ポケットの中で、冷たい金属の感触が確かな重みを持つ。彼の部屋の合鍵。そして、脳裏に焼き付いて離れない、熱に浮かされ、普段の彼からは想像もつかないほど弱々しい姿。額に触れた時の、驚くほどの熱さ。私が来たことに気づいた瞬間の、彼の潤んだ瞳……。そして、別れ際に、私が自分から口走ってしまった言葉。
『……明日も、……朝、少しだけ、様子を見に来ても……いい?』
なぜ、あんなことを言ってしまったのだろう。心配だったのは確かだ。けれど、それはあまりにも踏み込みすぎた提案ではなかったか。彼に、重荷だと思われていないだろうか。合鍵まで預かってしまった手前、もう後には引けない。
「ただいま……」
掠れた声で呟き、リビングへと向かう。ドアを開けると、温かな料理の匂いと共に、いつもの家族の光景が広がっていた。父が新聞を読み、母がキッチンで夕食の最後の仕上げをし、テーブルでは妹の朱里がスマホをいじりながら私を待っていた。私の姿を認めると、朱里はスマホから顔を上げ、探るような、少し意地悪そうな光を含んだ瞳を向けた。

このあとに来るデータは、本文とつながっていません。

-- ==== Sys2Proof/Word.lean ====
section
/-! DEFINITION. The word types of the frames and records, and reading and replacing one place of a
fixed-size table. -/

namespace Sys2Proof

/-- One byte of a frame, a record or a name. -/
abbrev Byte := BitVec 8

/-- A two-byte field of an event record, or one word of an identity record. -/
abbrev Half := BitVec 16

/-- A four-byte field: an epoch, a generation, a serial, a check word, a change count. -/
abbrev Word := BitVec 32

/-- The value at place `i` of a fixed-size table. -/
def look {α : Type} {n : Nat} (v : Vector α n) (i : Fin n) : α := v[i]

/-- The table with place `i` replaced. -/
def put {α : Type} {n : Nat} (v : Vector α n) (i : Fin n) (x : α) : Vector α n := v.set i.val x i.isLt

/-- Every index of a table of `n` places, ascending. -/
def allFin (n : Nat) : List (Fin n) := List.finRange n

/-- The table that repeats one value. -/
def fill {α : Type} (n : Nat) (x : α) : Vector α n := Vector.replicate n x

/-- Whether some place of a table of flags is set. -/
def anySet {n : Nat} (v : Vector Bool n) : Bool := v.toList.any id

/-- How many places of a table of flags are set. -/
def countSet {n : Nat} (v : Vector Bool n) : Nat := v.toList.countP id

end Sys2Proof
end

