/-- The availability notice, when free units are above 0 (R83). -/
def State.availability (s : State) : State :=
  if s.unitsInUse < s.pool.capacity then s.availabilityWalk else s

/-- Ports of a slot in a unit state. -/
def State.portsIn (sl : Slot) (u : UnitState) (s : State) : List Port :=
  (slotPorts sl).filter fun p => (s.rowAt p).unit = u

/-- Stops the slot's park timer when its last PARKED unit is gone (R84, R85, R87). -/
def State.stopParkIfEmpty (sl : Slot) (s : State) : State :=
  if (s.portsIn sl .parked).isEmpty then s.setAux sl { s.auxAt sl with parkTimer := none } else s

/-- The park timer expires: every PARKED port of the slot returns to NONE (R85). -/
def State.parkExpire (sl : Slot) (s : State) : State :=
  let ps := s.portsIn sl .parked
  let t := ps.foldl (fun t p => t.setUnit p .none) (s.setAux sl { s.auxAt sl with parkTimer := none })
  (t.licenceEvent 7 (sl.val + 1) ps.length).availability

/-- A blade is removed: its ASSIGNED units become PARKED and the park timer starts; a park time of 0
releases them at once (R85). -/
def State.parkUnits (sl : Slot) (s : State) : State :=
  let ps := s.portsIn sl .assigned
  if ps.isEmpty then s
  else
    let t := ps.foldl (fun t p => t.setUnit p .parked) s
    let t := t.setAux sl { t.auxAt sl with parkTimer := some (t.settings.parkTime * 1000) }
    let t := t.licenceEvent 4 (sl.val + 1) ps.length
    if t.settings.parkTime = 0 then t.parkExpire sl else t

/-- A blade qualifies while the park timer runs: units of its POOL ports return to them and the other
parked units are freed (R85). -/
def State.restoreParked (sl : Slot) (i : BladeIdentity) (s : State) : State :=
  if (s.auxAt sl).parkTimer.isSome then
    let ps := s.portsIn sl .parked
    let back := ps.filter fun p => classOf i p.idx = .pool
    let freed := ps.filter fun p => classOf i p.idx ≠ .pool
    let t := s.setAux sl { s.auxAt sl with parkTimer := none }
    let t := back.foldl (fun t p => t.setUnit p .assigned) t
    let t := freed.foldl (fun t p => t.setUnit p .none) t
    let t := if back.isEmpty then t else t.licenceEvent 5 (sl.val + 1) back.length
    if freed.isEmpty then t else (t.licenceEvent 6 (sl.val + 1) freed.length).availability
  else s

/-! ## Capacity and reclaim (R76, R79, R87) -/

/-- A record that counts toward the capacity. -/
def LicenceRec.isTrial (r : LicenceRec) : Bool := r.fields.kind = 2

/-- The smaller of 384 and the sum of the units of the VALID records (R76). -/
def capacityFrom (t : List LicenceRec) : Nat :=
  min 384 ((t.filter fun r => !r.expired).map fun r => r.fields.units.toNat).sum

/-- LICENCE_EXPIRING (R79). -/
def expiringFrom (t : List LicenceRec) : Bool :=
  t.any fun r => !r.expired && LicenceRec.isTrial r && r.fields.minutes.toNat < 1440

/-- Evaluates LICENCE_EXPIRING, handing it when it changes (R79). -/
def State.evalExpiring (s : State) : State :=
  let v := expiringFrom s.pool.table
  let t := { s with pool := { s.pool with expiring := v } }
  if v = s.pool.expiring then t else t.condition licenceExpiringPoint v

/-- Derives the capacity again (R76). -/
def State.deriveCapacity (s : State) : State :=
  { s with pool := { s.pool with capacity := capacityFrom s.pool.table } }

/-- The next unit a reclaim takes, with its tier (R87). -/
def State.victim (s : State) : Option (Port × Nat) :=
  let ps := allPorts.reverse
  let pick (f : Row → Bool) := ps.find? fun p => f (s.rowAt p)
  match pick fun r => r.unit = .parked with
  | some p => some (p, 1)
  | none =>
    match pick fun r => r.unit = .assigned && !r.admin with
    | some p => some (p, 2)
    | none =>
      match pick fun r => r.unit = .assigned && !RowCond.live r.cond with
      | some p => some (p, 3)
      | none => (pick fun r => r.unit = .assigned).map (·, 3)

/-- Takes one unit back (R87): UNIT_RECLAIMED is sent, and an enabling, adopted or up row goes down
with UNLICENSED in the same action, after which the headroom notice of its release is acted on (R99). `out` are the
ports whose units the reclaim has taken, which the notice does not reach (R87). DESIGN CHOICE: one of them that is
down with NO_POWER is none of the rows of R99 either (assumption 46), and UNIT_RECLAIMED precedes the row's
PORT_STATE and the change of LICENCE_DEFICIT (assumption 33). -/
def State.reclaimOne (p : Port) (tier : Nat) (out : List Port) (s : State) : State :=
  let r := s.rowAt p
  let t := s.report .unitReclaimed (u16 (Port.global p)) (u16 tier) (u16 (s.unitsInUse - 1))
  if RowCond.live r.cond then
    (((t.writeRow p { r with unit := .none, cond := .down .unlicensed, grant := false }).recompute).portCommand
      p false).serveBut out
  else (t.setUnit p .none).stopParkIfEmpty p.slot
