/-- A slot leaves the wait set. -/
def State.leaveWaitSet (sl : Slot) (s : State) : State :=
  if look s.zoning.waitSet sl then
    { s with zoning := { s.zoning with waitSet := put s.zoning.waitSet sl false } }.endDistribution
  else s

/-! ## Commit phases (R127 to R131) -/

/-- A COMMIT_PROGRESS event (R140). -/
def State.commitProgress (phase b : Half) (s : State) : State :=
  s.report .commitProgress (Ctl.code s.zoning.requester) phase b

/-- The first zone with no members in the selected configuration's list order (test 2 of R128). -/
def ZoneDb.emptyZone (db : ZoneDb) : Option (Fin 512) :=
  ((Content.zoneList db.effective).find? (·.2.isEmpty)).map (·.1)

/-- The lowest POWERING or POWERED slot whose image over a database exceeds its blade (test 3). -/
def State.tooLarge (db : ZoneDb) (s : State) : Option Slot :=
  allSlots.find? fun sl =>
    ((s.slotAt sl).state = .powering || (s.slotAt sl).state = .powered) &&
      (s.bladeOf sl).capacity < imageSize db.effective sl

/-- A hold kind is in effect: some link's latch is set (R153). -/
def State.holdEffective (k : HoldKind) (s : State) : Bool :=
  match k with
  | .zoningFreeze => s.arbiter.latches.toList.any (·.freeze)
  | .coolingOverride => s.arbiter.latches.toList.any (·.override)

/-- The commit state returns to IDLE after a failed validation, its COMMIT answered (R128). -/
def State.failValidation (l : LinkId) (st : Status) (r : Results) (s : State) : State :=
  ({ s with zoning := { s.zoning with phase := .idle } }).answerCommit l st r

/-- A validation that passes (R129), entering SAVING (R130). -/
def State.passValidation (t : Transaction) (s : State) : State :=
  let changed := decide (t.db.effective ≠ s.zoning.active)
  let gen := if changed then s.zoning.activeGen + 1 else s.zoning.activeGen
  let u := { s with zoning := { s.zoning with
    defined := t.db
    txn := none
    changed := changed
    commitGen := gen
    saved := .pending
    phase := .saving } }
  let u := State.bump .configStaged (State.bump .zoneStaged
    (State.bump .configDefined (State.bump .zoneDefined u)))
  ((u.markDirty .zoning).commitProgress 1 (if changed then 1 else 0)).answerCommit
    (Ctl.link t.owner) .ok (.committed gen changed)

/-- One slot of the new wait set becomes PREVIOUS (step 2 of R131). -/
def State.becomePrevious (s : State) (sl : Slot) : State := s.setEnforcement sl .previous 1 .commit

/-- A TOO_SMALL slot examined against the new content (step 4 of R131). -/
def State.examineTooSmall (s : State) (sl : Slot) : State :=
  if s.enforcementOf sl = .tooSmall ∧ s.fits sl then s.startPush sl .commit else s

/-- The commit enters DISTRIBUTING (R131). DESIGN CHOICE: step 4 examines the TOO_SMALL slots in ascending order,
for which the rule gives none (assumption 39). -/
def State.distribute (s : State) : State :=
  let wait := s.slots.map fun e => decide (e.enforcement = .current)
  let inSet := allSlots.filter (look wait ·)
  let t := State.bump .zoneActive { s with zoning := { s.zoning with
    active := s.zoning.defined.effective
    activeGen := s.zoning.commitGen
    waitSet := wait
    phase := .distributing } }
  let t := t.commitProgress 3 (u16 (countSet wait))
  let t := inSet.foldl State.becomePrevious t
  let t := inSet.foldl (fun t sl => t.queuePush sl) t
  (allSlots.foldl State.examineTooSmall t).endDistribution

/-- SAVING ends with the outcome of its write (R130). -/
def State.endSaving (good : Bool) (s : State) : State :=
  let t := { s with zoning := { s.zoning with saved := if good then SavedFlag.yes else SavedFlag.no } }
  let t := t.commitProgress 2 (if good then 1 else 0)
  if t.zoning.changed then t.distribute else t.finishCommit

/-! ## Push outcomes (R132) -/

/-- A PREVIOUS or PENDING slot's push acknowledged with the active generation. -/
def State.pushCurrent (sl : Slot) (s : State) : State :=
  let old := s.enforcementOf sl
  let t := s.setEnforcement sl .current (s.slotAt sl).attempt .acknowledged
  if old = .previous then t.leaveWaitSet sl else t.startsAdmitting sl

/-- The second attempt of a push cycle failed: STALE, with the re-push timer started. -/
def State.pushStale (sl : Slot) (s : State) : State :=
  let old := s.enforcementOf sl
  let t := (s.setEnforcement sl .stale 0 .retryFailed).setRepush sl (some Config.repushMs)
  if old = .previous then (t.stopsAdmitting sl).leaveWaitSet sl else t

/-- The outcome of a push of generation `pushed`, with the generation its reply carries (`none` on a
timeout), taken according to the slot's state (R132). DESIGN CHOICE: a timeout or a mismatched reply of a push
whose generation is no longer active counts as any other (assumption 44). -/
def State.pushOutcome (sl : Slot) (pushed : Word) (reply : Option Word) (s : State) : State :=
  let e := s.slotAt sl
  let good := decide (reply = some pushed)
  match e.enforcement with
  | .previous | .pending =>
    if good then
      if pushed = s.zoning.activeGen then s.pushCurrent sl
      else (s.setSlot sl { e with attempt := 1 }).queuePush sl
    else if e.attempt ≤ 1 then (s.setSlot sl { e with attempt := 2 }).queuePush sl
    else s.pushStale sl
  | .stale =>
    if good then
      if pushed = s.zoning.activeGen then (s.pushCurrent sl).setRepush sl none
      else (s.setRepush sl none).queuePush sl
    else s.setRepush sl (some Config.repushMs)
  | _ => s

/-! ## Power and polls (R135, R136) -/

/-- A slot entered POWERED (R135). -/
def State.enforcePowerUp (sl : Slot) (cause : EnforceCause) (s : State) : State :=
  if s.fits sl then s.startPush sl cause else s.setEnforcement sl .tooSmall 0 cause

/-- A slot left power (step 6 of R16, R135). -/
def State.enforceOff (sl : Slot) (s : State) : State :=
  let t := s.setEnforcement sl .none 0 .power
  (t.setAux sl { t.auxAt sl with repushTimer := none, kept := none }).leaveWaitSet sl

/-- The held generation of an accepted blade poll (R136). -/
def State.compareHeld (sl : Slot) (held : Option Word) (s : State) : State :=
  if s.enforcementOf sl = .current ∧ held ≠ some s.zoning.activeGen then
    (s.startPush sl .lostImage).stopsAdmitting sl
  else s

/-! ## Start-up (R139) -/

/-- An adopted slot judged against a section that passed its check. The attempt count of a slot judged
CURRENT, 0, is DESIGN CHOICE (assumption 18). -/
def State.judgeKept (sl : Slot) (held : Option Word) (s : State) : State :=
  if held = some s.zoning.activeGen then
    (s.setEnforcement sl .current 0 .startup).startsAdmitting sl
  else s.enforcePowerUp sl .startup

/-- Adoption of a slot with its blade's held generation. The attempt count of a slot left PENDING with no
push queued yet, 1, is DESIGN CHOICE (assumption 18). -/
def State.enforceAdopted (sl : Slot) (held : Option Word) (s : State) : State :=
  if look s.store.loaded (StoreSection.idx .zoning) = .good then s.judgeKept sl held
  else
    let t := s.setEnforcement sl .pending 1 .startup
    t.setAux sl { t.auxAt sl with kept := some held }

/-- The zoning section has been judged good: the slots adopted before it and still PENDING are judged,
ascending: DESIGN CHOICE, R139 gives that order after a failed section alone (assumption 39). -/
def State.judgeAllKept (s : State) : State :=
  allSlots.foldl
    (fun t sl =>
      match (t.auxAt sl).kept with
      | some held =>
        let u := t.setAux sl { t.auxAt sl with kept := none }
        if t.enforcementOf sl = .pending then u.judgeKept sl held else u
      | none => t) s

/-- The generation fixed when STARTING ends after a failed section: one more than the largest held
generation kept, or 1. -/
def State.fixedGeneration (s : State) : Word :=
  match s.aux.toList.filterMap (fun a => a.kept.bind id) with
  | [] => 1
  | g :: gs => gs.foldl (fun a b => if a ≤ b then b else a) g + 1

/-- The end of STARTING at the engine when the section failed (R139): the generation is fixed and a
push is queued for every slot still PENDING, ascending. No commit has run, so the commit generation equals
the active one (section 7.1). -/
def State.fixGeneration (s : State) : State :=
  if look s.store.loaded (StoreSection.idx .zoning) = .failed then
    let gen := s.fixedGeneration
    let t := { s with
      zoning := { s.zoning with activeGen := gen, commitGen := gen }
      aux := s.aux.map fun a => { a with kept := none } }
    allSlots.foldl (fun t sl => if t.enforcementOf sl = .pending then t.queuePush sl else t) t
  else s
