/-- The expiries of the grace, restore and ready timers, and the end of a restore pass when the last slot it
has not offered leaves the shed set (R48). Model's choices: assumptions 4, 8 (a stopped timer) and 17. -/
def Obligations.PowerTimersExpire : Prop :=
  ∀ s : State,
    (s.ledger.graceTimer ≠ none → s.ledger.overcommit = .grace →
      exec .graceTimerExpiry s = .next (s.startShedding 2).settle ∧
      (s.startShedding 2).settle.lasting = s.lasting ∧
      (s.startShedding 2).ledger.overcommit = .shedding ∧
      (s.startShedding 2).ledger.graceTimer = none ∧
      (∀ sl, s.lowestCharged = some sl → (s.startShedding 2).ledger.order = some sl ∧
        Task.shed sl ∈ (s.startShedding 2).agenda)) ∧
    (s.ledger.graceTimer = none → exec .graceTimerExpiry s = .next s) ∧
    (s.ledger.restoreTimer ≠ none →
      ∃ u, exec .restoreTimerExpiry s = .next (u : State).settle ∧ u.settle.lasting = s.lasting ∧
        u.ledger = { s.ledger with restoreTimer := none, pass := some ⟨s.ledger.shedSet, none⟩ } ∧
        u.agenda = s.agenda ++ [.restore] ∧
        ({ u with ledger := s.ledger, agenda := s.agenda, queues := s.queues } : State) = s) ∧
    (s.ledger.restoreTimer = none → exec .restoreTimerExpiry s = .next s) ∧
    (∀ sl x, s.ledger.pass = some x → x.waiting ≠ some sl →
      (∀ c, look x.remaining c = true → look s.ledger.shedSet c = true → c = sl) →
      (s.leaveShed sl).ledger.pass = none ∧
      (s.leaveShed sl).ledger.passEnd = some s.ledger.headroom) ∧
    (∀ sl, (s.auxAt sl).readyTimer ≠ none →
      exec (.readyTimerExpiry sl) s =
        .next (State.leavePower sl .faulted .readyTimeout
          { s with aux := put s.aux sl { s.auxAt sl with readyTimer := none } }).settle ∧
      ∀ t, exec (.readyTimerExpiry sl) s = .next t → t.lasting = s.lasting) ∧
    (∀ sl, (s.auxAt sl).readyTimer = none → exec (.readyTimerExpiry sl) s = .next s)

/-- SET REDUNDANCY POLICY applies the policy, recomputes (O28 says what a recompute gives), serves the headroom
notice a rise of H brings, and answers with the readout of A. Model's choices: assumption 4. -/
def Obligations.SetPolicyRecomputes : Prop :=
  ∀ (s : State) (h : Header), s.Passes .configure h → s.agenda = [] →
    exec (.setRedundancyPolicy h none) s = .next (s.answered h .invalid .none) ∧
    ∀ (p : Policy) (f : Settings) (cap : Int × Bool) (u : State), f = { s.settings with policy := p } →
      cap = capacityOf p (s.bays.map BayEntry.counts) (s.bays.map supplyFigure) →
      u = { s with
        settings := f
        store := { s.store with
          dirty := if f = s.settings then s.store.dirty else put s.store.dirty 0 true } } →
      ∃ t, exec (.setRedundancyPolicy h (some p)) s = .next t ∧
        t = ((u.recompute.serve).answered h .ok
          (.value (readoutOf s.settings.scale cap.1))).settle ∧
        t.ledger.available = cap.1 ∧ t.ledger.redundancyLost = cap.2 ∧
        t.ledger.raw = (s.bays.map supplyFigure).toList.sum ∧
        t.ledger.readouts.available = readoutOf s.settings.scale cap.1 ∧
        t.lasting = (s.tookSettings h f .ok (.value (readoutOf s.settings.scale cap.1))).lasting

/-- The ledger with the margin, the readout set and the low flags derived again from the quantities of the last
recompute. -/
def reDerived (l : Ledger) (f : Settings) : Ledger :=
  let m : Ledger := { l with margin := l.available * f.warnPercent / 100 }
  let low := decide (l.headroom < m.margin)
  { m with
    readouts := m.readoutSet f.scale
    saturated := m.saturates f.scale
    clamp := l.clamp || m.saturates f.scale
    low := low
    headroomLow := l.headroomLow || low }

/-- What SET HEADROOM WARNING and SET REPORT SCALE leave: the re-derived ledger, LOW's event when it
changed, and nothing else (R25). -/
def TookDerived (s t : State) (h : Header) (f : Settings) (st : Status) (r : Results) : Prop :=
  t.ledger = reDerived s.ledger f ∧
  (t.ledger.low = s.ledger.low → t.queues = s.queues) ∧
  (t.ledger.low ≠ s.ledger.low → t.queues = s.queues.map fun q =>
    q.offer .ledger 0 (if t.ledger.low then 8 else 9) (s16 (readoutOf f.scale s.ledger.headroom))
      s.arbiter.epoch) ∧
  (∀ tb, tb ≠ .bay → t.countOf tb = s.countOf tb) ∧
  ({ t with ledger := s.ledger, queues := s.queues, counts := s.counts } : State) = s.tookSettings h f st r

/-- SET HEADROOM WARNING and SET REPORT SCALE re-derive the readout set, the margin and LOW; neither
recomputes. Model's choices: assumptions 14 (the action numbers 8 and 9 of
LOW_ON and LOW_OFF, which R51 and R172 leave to the list's positions), 15 and 16. -/
def Obligations.WarningAndScaleReDerive : Prop :=
  ∀ (s : State) (h : Header), s.Passes .configure h →
    (∀ n, ∃ t, exec (.setHeadroomWarning h n) s = .next t ∧
      TookDerived s t h { s.settings with warnPercent := min n 50 }
        (if n ≤ 50 then .ok else .adjusted) (if n ≤ 50 then .none else .value 50)) ∧
    exec (.setReportScale h none) s = .next (s.answered h .invalid .none) ∧
    (∀ x : Scale, ∃ t, exec (.setReportScale h (some x)) s = .next t ∧
      TookDerived s t h { s.settings with scale := x } .ok .none)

「あ、おかえり、お姉ちゃん。……で? 例の二宮くん、大丈夫そうだった?」
「朱里……」
いきなりの核心を突く質問に、私は思わず眉をひそめる。彼氏、という直接的な言葉こそ避けているものの、その口調には隠しきれない好奇心とからかいの色が滲んでいる。
「……別に、あんたに関係ないでしょ」
ぶっきらぼうに返し、席に着く。顔が熱い。彼のことを話すだけで、こんなにも意識してしまう自分が嫌になる。
「まあまあ、朱里。澄香も疲れてるんだから」
と、キッチンから母が声をかける。
「でも、心配だったのよ、お母さんも。熱、まだ高かったんでしょう?」
母の視線も、やはり私に注がれている。この家では、私の秘密などすぐに共有されてしまうのだ。
「……うん、かなり。……辛そうだった。……とりあえず、薬は飲んだみたいだし、おかゆも少しだけ食べてくれたけど……」
事実だけを、できるだけ淡々と報告しようと努める。けれど、彼の苦しそうな呼吸、熱で潤んだ瞳を思い出すと、声がわずかに震えてしまう。彼の部屋で感じた、静かで孤独な空気。それと対比されるような、目の前の温かい家族の食卓。そのギャップが、胸の奥をちくりと刺す。彼も、誰かに傍にいてほしいと、本当は思っているのかもしれない。
「一人暮らしで高熱は、やっぱり大変よねぇ……。何か、あった時にすぐ頼れる人がいないと……」
母が、しみじみと呟く。
「特に、小さい頃に喘息があったのなら、なおさら心配だわ。熱が引き金になることもあるから……」
その言葉に、私の胸はさらにざわめいた。そうだ、喘息。水曜日に彼が咳き込んでいたこと。そして、彼自身の過去の話。高熱で体力が落ちている今、もし発作が起きたら……? 彼一人で、どう対処するのだろう。
「ふーん? じゃあ、やっぱりお姉ちゃんが明日も様子見に行ってあげないとね。行きたそうな顔してたもん、さっき」
朱里が、軽い口調で、しかし核心に近いことを言ってくる。
「……っ! 見てたの!?」
「まあねー。で、行くんでしょ? 明日も」
図星だった。明日、彼の家に行く。それはもう決まっている。私が、そう言ってしまったのだから。
「……まあ、その……。様子だけ、見てくるつもり」
観念して、小さな声で白状する。
「やっぱりー! 献身的~!」
「違うってば! 心配だから!」
「はいはい、心配ねー」
朱里は全く信じていない様子で肩をすくめる。父も、新聞から顔を上げ、少しだけ訝しげな視線を私に向けているのがわかった。一人暮らしの男子生徒の家に、娘が二日連続で訪ねていく。父親としては、気がかりだろう。
「……澄香」父が、静かに口を開いた。「相手が弱っている時に力になりたいと思う気持ちはわかる。だが、軽率な行動は慎みなさい。何かあれば、必ず私たちに相談するように」
「……わかってる」
父の言葉は重いが、その根底にある心配は理解できた。
「そうよ、澄香」母も続ける。「もし、明日行って、本当に具合が悪そうだったら、絶対に一人で何とかしようとしないで。すぐに連絡してくるのよ。いいわね?」
「……うん」
私は、こくりと頷いた。母の真剣な眼差しが、私の胸の不安をさらに強くする。喘息の発作。もし、本当にそんなことになったら……。
その夜、私はなかなか寝付けなかった。隣の空席を思い、彼の苦しそうな呼吸を思い、そして、明日また彼に会えるという、不安と入り混じった奇妙な期待感に、心臓が落ち着きなく脈打っていた。自分から言い出した手前、行くしかない。でも、行って、もし彼が昨日より悪くなっていたら? 私に、何ができるのだろうか。そんな考えばかりが頭を巡った。